Even worse is his discourse on the nature of parental rights, beginning around the 17-minute mark. “Societies quite generally still think that if you produce a child biologically, then it’s yours to parent,” Swift says. “And we think that . . . the mere fact that you created the child isn’t the kind of thing that could give you the right to parent the child, even though other people would parent it better.” Swift goes on to lament the fact that, in our current society, parents “have to really mess up quite badly for the state to feel justified in interfering with the relationship that exists. . . . Our view is that we’re still too lenient or too deferential towards parents. And in that sense our theory is pretty much child-centered.”

Except it isn’t: it’s state-centered. Swift clearly believes in a ruling elite with the power to determine who is worthy and unworthy to be parents.
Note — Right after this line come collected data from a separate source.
/-- PORST_ASSERT for 10 us or more and RAIL_UNDERVOLTAGE for 2 us or more hold the device in reset with outputs off and host memory untouched, shorter ones do nothing; COLD_START with straps 2 or 3 set halts, with strap 1 set goes to recovery with its cause; a WARM_RESET of a device without images goes to recovery with its cause and counts; BOOT_RESET of 0x5257, SUP_WATCHDOG_EXPIRE, TRIAL_DEADLINE, E4_WARM_RESET, BOOT_RCV_GO with an image that verifies and TWIN_CFG_ACTIVATE are warm resets of their causes, after the fall-back, the new image or the activation, and BOOT_RESET of any other value is ignored. Rests on R422, R423, R424, R430, R442, R443, R450, R467, R469, R470. -/
def Obligations.Resets : Prop :=
  (∀ (s : State) (ns : Nat), 10000 ≤ ns →
    ∃ t, exec (.porstAssert ns) s = .next t ∧ t.boot.porst = true ∧ t.boot.coldCause = 2 ∧ t.boot.outputsOff = true ∧ t.dram = [] ∧ t.hostMem = s.hostMem
      ∧ t.sec.slots = [] ∧ t.bkd = s.bkd ∧ t.pending = s.pending)
  ∧ (∀ (s : State) (ns : Nat), ns < 1000 → exec (.porstAssert ns) s = .next s.showHealth)
  ∧ (∀ (s : State) (rail ns : Nat), 2000 ≤ ns →
    ∃ t, exec (.railUndervoltage rail ns) s = .next t ∧ t.boot.porst = true ∧ t.boot.coldCause = 1 ∧ t.boot.outputsOff = true ∧ t.dram = [] ∧ t.hostMem = s.hostMem)
  ∧ (∀ (s : State) (rail ns : Nat), ns < 2000 → exec (.railUndervoltage rail ns) s = .next s.showHealth)
  ∧ (∀ (s : State) (straps : BitVec 4), straps.getLsbD 2 = true ∨ straps.getLsbD 3 = true →
    ∃ t, exec (.coldStart straps) s = .next t ∧ t.boot.halted = true ∧ t.boot.straps = straps ∧ t.boot.outputsOff = true ∧ t.dram = [])
  ∧ (∀ (s : State) (straps : BitVec 4), straps.getLsbD 2 = false → straps.getLsbD 3 = false → straps.getLsbD 1 = true → s.boot.coldCause < 16 →
    ∃ t, exec (.coldStart straps) s = .next t ∧ t.field Reg.BOOT_STATUS 2 0 = 5 ∧ t.field Reg.BOOT_RESET_CAUSE 3 0 = s.boot.coldCause ∧ t.boot.halted = false)
  ∧ (∀ (s : State) (straps : BitVec 4), straps.getLsbD 2 = false → straps.getLsbD 3 = false → straps.getLsbD 1 = false →
    exec (.coldStart straps) s = .next (State.start 3 .cold s.boot.coldCause
      { s with boot := { s.boot with straps := straps, porst := false, coldCause := 1 } }).showHealth)
  ∧ (∀ (s : State) (straps : BitVec 4), straps.getLsbD 2 = false → straps.getLsbD 3 = false → straps.getLsbD 1 = false → NoImages s → s.boot.coldCause < 16 →
    ∃ t, exec (.coldStart straps) s = .next t ∧ t.field Reg.BOOT_STATUS 2 0 = 5 ∧ t.field Reg.BOOT_RESET_CAUSE 3 0 = s.boot.coldCause
      ∧ t.boot.straps = straps ∧ t.dram = [] ∧ t.hostMem = s.hostMem)
  ∧ (∀ (s : State) (cause : Nat), cause < 16 → cause ≠ 1 → NoImages s → s.hif.ops = [] →
    ∃ t, exec (.warmReset cause) s = .next t ∧ WarmToRecovery s t cause)
  ∧ (∀ (s : State) (cause : Nat), exec (.warmReset cause) s = .next (s.warm cause).showHealth)
  ∧ (∀ (s : State), exec (.bootReset 0x5257) s = .next (s.warm 5).showHealth)
  ∧ (∀ (s : State), NoImages s → s.hif.ops = [] → ∃ t, exec (.bootReset 0x5257) s = .next t ∧ WarmToRecovery s t 5)
  ∧ (∀ (s : State) (value : Word), value ≠ 0x5257 → exec (.bootReset value) s = .next s.showHealth)
  ∧ (∀ (s : State), exec .supWatchdogExpire s = .next (s.warm 8).showHealth)
  ∧ (∀ (s : State), NoImages s → s.hif.ops = [] → ∃ t, exec .supWatchdogExpire s = .next t ∧ WarmToRecovery s t 8)
  ∧ (∀ (s : State) (value : Word) (i : SlotImage), value.getLsbD 0 = true → s.field Reg.BOOT_STATUS 2 0 = 5 →
    exec (.bootRcvGo value i) s = 
      .next (if s.verifyImage 0 i = 0 then (s.modComp 0 (fun r => r.setOther i)).warm 6 else s).showHealth)
  ∧ (∀ (s : State) (value : Word) (i : SlotImage), value.getLsbD 0 = false ∨ s.field Reg.BOOT_STATUS 2 0 ≠ 5 →
    exec (.bootRcvGo value i) s = .next s.showHealth)
  ∧ (∀ (s : State) (c at_ : Nat), (s.comp c).state = .trial → (s.comp c).deadline = some at_ → at_ ≤ s.elapsed →
    exec (.trialDeadline c) s = .next ((s.fallback c 1).warm 7).showHealth)
  ∧ (∀ (s : State) (c at_ : Nat), c < s.boot.comps.length → (s.comp c).state = .trial → (s.comp c).deadline = some at_ → at_ ≤ s.elapsed →
      (∀ d, d ≠ c → (s.comp d).state ≠ .trial) → (s.comp 0).imgA = .empty → (s.comp 0).imgB = .empty → s.hif.ops = [] →
    ∃ t, exec (.trialDeadline c) s = .next t ∧ WarmToRecovery s t 7 ∧ (t.comp c).state = .none ∧ (t.comp c).slotB = !(s.comp c).slotB
      ∧ t.reg Reg.FWU_CNT_FALLBACK = satWord ((s.reg Reg.FWU_CNT_FALLBACK).toNat + 1))
  ∧ (∀ (s : State) (at_ h : Nat), s.twn.cfgActivate = some (at_, h) → at_ ≤ s.now → (s.comp 4).state = .staged →
    exec .twinCfgActivate s = .next ((({ s with twn := { s.twn with cfgActivate := none } } : State).activateSlot 4).warm 6).showHealth)
  ∧ (∀ (s : State), s.twn.cfgActivate = none → s.role = 4 → (s.comp 4).state = .staged →
    exec .twinCfgActivate s = .next ((s.activateSlot 4).warm 6).showHealth)
  ∧ (∀ (s : State), (∃ at_ h, s.twn.cfgActivate = some (at_, h) ∧ at_ ≤ s.now) ∨ (s.twn.cfgActivate = none ∧ s.role = 4) → (s.comp 4).state = .staged →
      4 < s.boot.comps.length → NoImages s → s.hif.ops = [] →
    ∃ t, exec .twinCfgActivate s = .next t ∧ WarmToRecovery s t 6 ∧ (t.comp 4).state = .trial ∧ (t.comp 4).slotB = !(s.comp 4).slotB)
  ∧ (∀ (s : State) (at_ : Nat), s.hlt.e4 = some at_ → at_ + 20000000 ≤ s.elapsed ∨ s.e4Handled = true →
    exec .e4WarmReset s = .next (s.warm 4).showHealth)
  ∧ (∀ (s : State) (at_ : Nat), s.hlt.e4 = some at_ → at_ + 20000000 ≤ s.elapsed ∨ s.e4Handled = true → NoImages s → s.hif.ops = [] →
    ∃ t, exec .e4WarmReset s = .next t ∧ WarmToRecovery s t 4)
  ∧ (∀ (s : State) (at_ : Nat), s.hlt.e4 = some at_ → s.elapsed < at_ + 20000000 → s.e4Handled = false → exec .e4WarmReset s = .next s.showHealth)
  ∧ (∀ (s : State), s.hlt.e4 = none → exec .e4WarmReset s = .next s.showHealth)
Once again showing the instincts of a Marxist dictator in undermining family bonds, he would glibly do away with the ancient human presumption that parents have a natural right to raise their own biological children.

Progressive equality-worship relies on granting the state massive powers, exacerbating the worst inequality of all: that between the ruler and the ruled.

One can only imagine which classes of people would be considered “unworthy” to keep their babies—not through any demonstrated abuse or neglect, but merely because the state has decided another parent would be better-qualified. In the name of “equality,” one of the grossest injustices imaginable would be committed: innocent parents of the “wrong” sort would see their children torn from them and given to those of the “right” sort.

Again, by advocating an extreme, Swift reveals a key truth. Progressive equality-worship relies on granting the state massive powers, exacerbating the worst inequality of all: that between the ruler and the ruled. With this in mind, we should be wary of anyone stirring up class envy through a narrow focus on equality of outcomes. What begins as a quest for “fairness” ends with an all-consuming, suffocating state, meddling in your business and micromanaging your everyday pursuits of happiness. The youthful tumult of the Bolshevik Revolution quickly gives way to the stale, joyless oppression of a Communist Party hack in an ill-fitting suit, holding a gun to your head. In the end, there is only one insurmountable inequality: the gap between those who make the rules, and those who must obey.

So, parents, take heart. What you consider to be the mundane tasks of daily faithful parenting—reading stories, eating family dinner, working in the yard together—may actually be the vital business of saving the republic.